-- ==== Sys2Proof/Tests/Slice0.lean ====
section
/-! SUPPORT. The tests: an ill-formed term for each check of `WellFormed`; words written out from the manual's encodings and worked
examples; one step of small states, with results taken from the manual's tables or by hand; and, for each statement, states that meet its
hypotheses (named `witness_…`). -/

namespace Sys2Proof.Tests

open Sys2Proof Sys2Proof.Machine

set_option Elab.async false

-- Helpers ----------------------------------------------------------------------------------------------------------------

/-- The answer of an access that completes. -/
def isOk {α : Type} (x : Acc α) : Bool := match x with
  | .ok _ _ => true
  | _ => false
/-- An access that waits. -/
def isWait {α : Type} (x : Acc α) : Bool := match x with
  | .wait _ => true
  | _ => false
/-- The fault code of an access that faults, 0 for none. -/
def codeOf {α : Type} (x : Acc α) : Nat := match x with
  | .fault e _ => e.code
  | _ => 0
/-- The state that an access leaves. -/
def left {α : Type} (x : Acc α) : State := match x with
  | .ok _ s => s
  | .fault _ s => s
  | .wait s => s
/-- Whether a meaning answers a next state of which `f` holds. -/
def after (o : Out) (f : State → Bool) : Bool := match o with
  | .next t => f t
  | _ => false

/-- A group of context 0 on core 0 that runs stream `st`, with its code, data and stack in the 64 KiB page at virtual address 0 (physical
`fetchPage`), one scratch bank, one FIFO bank, two loop levels, two barriers, four accumulator banks, both optics and a handler that
the policy of its context sends every fault to. -/
def grpT (st : Stream) : Group :=
  let g : Group := { fetchGroup st with
    scrb := 1, fifob := 1, accb := 4, barn := 2, talk := true, listen := true, lmap := [0, 1],
    loops := [{ kind := 0, pcount := false, count := 2, strides := [0, 0, 0, 0], sels := [0, 0, 0, 0] },
              { kind := 0, pcount := false, count := 0, strides := [0, 0, 0, 0], sels := [0, 0, 0, 0] }],
    fifos := [.empty], tvec := 0x800,
    bmap := [{ kind := .owned, obj := 0, own := 0, reg := false, last := none },
             { kind := .unmapped, obj := 1, own := 1, reg := false, last := none }] }
  -- the other streams run too, so that tokens between them can still come
  [0, 1, 2, 3].foldl (fun g k => g.updStream k (fun t => { t with run := .ready, result := 0xFFFF })) g

/-- The module with that group in focus. -/
def T (st : Stream) : State :=
  let s : State := { State.reset.withFetchWord 32 0x1C000000 with
    grp := grpT st, strm := st, agenda := [], phase := 3, ready := List.replicate 161 1 }
  (s.updCtx 0 (fun c => { c with st := .opened, policy := 0x5555555555555555, htab := 0x3000, hcount := 4 })).updCore 0 (fun c => { c with
    banks := updAt (updAt c.banks 0 (fun b => { b with mode := .scratch, target := .scratch, owner := 1 })) 1
      (fun b => { b with mode := .fifo, target := .fifo, owner := 1 }) })

/-- A module whose functions are ready. -/
def RUN : State := { State.reset with phase := 3, ready := List.replicate 161 1 }
/-- The scalar stream with two registers set. -/
def S2 (x y : W64) : State := ((T .s).setX 1 x).setX 2 y
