-- ==== Sys2Proof/Machine/State.lean ====
section
/-! DEFINITION. The state of one LS-8: the blocks of 00_scope.md, each with the state its chapter gives it, the
contents of record memory, the presence and ready lines of the sockets, and the queue of waiting commands.
Counts that the manual defines as a number of records (users, pending copy count, N_open, free entries) are
functions of this state (Machine/Flags.lean), so that each has one home. -/

namespace Sys2Proof.Machine

/-! ### Codes -/

/-- A format code (R181). -/
inductive Format where
  | cartridge | braille | both
  deriving DecidableEq, Repr

/-- The path a BID serves (R7, R42). -/
inductive Path where
  | reissue | copy | brailleOnly
  deriving DecidableEq, Repr

/-- A release reason (R7). -/
inductive Reason where
  | copyFailed | titleVoid | stockMissing
  deriving DecidableEq, Repr

/-- The condition a RETURNED carries (R7, R146). -/
inductive Condition where
  | kept | erased | retired | quarantined | unchecked
  deriving DecidableEq, Repr

/-- The status a LOANSTATE carries (R7). -/
inductive LoanStatus where
  | overdue | lost | recovered
  deriving DecidableEq, Repr

/-! ### Frames (R3, R7, R181) -/

/-- The payload fields of a frame, one constructor for each kind, in kind order 0 to 8. -/
inductive Payload where
  | held (order : OrderNo)
  | bid (order : OrderNo) (path : Path)
  | release (order : OrderNo) (count : BitVec 2) (reason : Reason)
  | cancel (order : OrderNo)
  | order (order : OrderNo) (patron : Patron) (work : Work) (format : Format) (zone : Zone)
  | shipped (order : OrderNo) (loan : LoanNo) (serial : Serial) (dispatch due : Day)
  | returned (loan : LoanNo) (serial : Serial) (day : Day) (condition : Condition)
  | loanState (loan : LoanNo) (patron : Patron) (status : LoanStatus) (due : Day)
  | date (day : Day)
  deriving DecidableEq, Repr

/-- A frame by its named fields. -/
structure Frame where
  rank    : BitVec 14
  sender  : Station
  payload : Payload
  deriving DecidableEq, Repr

/-- A frame as the line carries it: the arbitration field's parts and the payload bytes (R3). -/
structure RawFrame where
  kind    : BitVec 4
  rank    : BitVec 14
  sender  : Station
  payload : List Byte
  deriving DecidableEq, Repr

/-! ### Line Interface (chapter 1) -/

/-- The line state (R12). -/
inductive LineState where
  | off | joining | running | muted | listen
  deriving DecidableEq, Repr

/-- The four paced owners (R15). -/
inductive PacedOwner where
  | book | returns | tray | register
  deriving DecidableEq, Repr

/-- An entry of the receive queue: the frame and its reception time (R13). -/
structure RxEntry where
  frame : Frame
  time  : Millis
  deriving DecidableEq, Repr

/-- An entry of the transmit queue (R14) with its in-transmission mark (R9) and withdrawal-pending mark (R16). -/
structure TxEntry where
  frame           : Frame
  inTransmission  : Bool
  withdrawPending : Bool
  deriving DecidableEq, Repr

/-- The Line Interface. -/
structure Line where
  state        : LineState
  /-- The bit timing in force, none after a reset until the image is delivered (R17). -/
  timing       : Option BitTiming
  /-- Whether the station follows the line; one that does not waits for 12 recessive bits (R4). -/
  following    : Bool
  /-- A reception under way at a mute expiry goes on to its end (R12). -/
  finishing    : Bool
  failCount    : Nat
  muteDeadline : Option Millis
  /-- The receive queue, head first, at most 16 (R13). -/
  rx           : List RxEntry
  overrun      : Bool
  /-- The transmit queue in the order accepted, at most 16 (R14). -/
  tx           : List TxEntry
  /-- The pacing list, first owner first (R15). -/
  pacing       : List PacedOwner
  /-- The stuffed bits of the frame being sent on LTX, empty while the output rests recessive. -/
  driving      : List Bool
  /-- The bits of the frame under way that the station sent before it lost arbitration, 0 when it sent none (R2, R9).
  While it is not 0 the winner's frame is being decoded, and the line is not idle. -/
  sentBits     : Nat
  /-- Whether LTX was driven dominant in the acknowledge slot of the last frame received (R10). -/
  ackDriven    : Bool
  deriving DecidableEq, Repr

/-! ### Order Book (chapter 2) -/

/-- The cause of a withdrawal of a queued BID (R25). -/
inductive Cause where
  | heard (s : Station) | remove | void
  deriving DecidableEq, Repr

/-- Whether a withdrawal answer is awaited, and with which cause; a RELEASE may clear the cause (R31). -/
inductive PendingWithdrawal where
  | none
  | awaited (cause : Option Cause)
  deriving DecidableEq, Repr

/-- A pledge summary (R19, R42, R50). -/
structure Pledge where
  serial   : Option Serial
  set      : Bool
  copySlot : Bool
  path     : Path
  cost     : Nat
  blockMs  : Nat
  baseTime : Nat
  deriving DecidableEq, Repr

/-- The state of an order entry with the fields present in it (R19). -/
inductive EntryState where
  | window (deadline : Millis)
  | queued (pledge : Pledge) (pending : PendingWithdrawal)
  | takenSelf (loan : LoanNo)
  | takenOther (holder : Station)
  | unbid
  deriving DecidableEq, Repr

/-- An order entry (R19).  `owed` is the owed RELEASE flag with its reason. -/
structure Entry where
  order        : OrderNo
  patron       : Patron
  work         : Work
  format       : Format
  zone         : Zone
  urgent       : Bool
  desk         : Station
  hit          : Option Idx8
  bookedDay    : Day
  state        : EntryState
  releaseCount : BitVec 2
  excluded     : Bool
  owed         : Option Reason
  heldQueued   : Bool
  deriving DecidableEq, Repr

/-- The Order Book: its entries in booking order and its owed list (R19, R34). -/
structure Book where
  entries : List Entry
  owed    : List OrderNo
  deriving DecidableEq, Repr

/-! ### Loan Register (chapter 4) -/

inductive LoanState where
  | claimed | ready | packed | shipped | overdue | lost
  deriving DecidableEq, Repr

## How to complete this task
Every line above with the string "under" in it should be copied into the answer.

## Exercise solution
  /-- A reception under way at a mute expiry goes on to its end (R12). -/
  /-- The bits of the frame under way that the station sent before it lost arbitration, 0 when it sent none (R2, R9).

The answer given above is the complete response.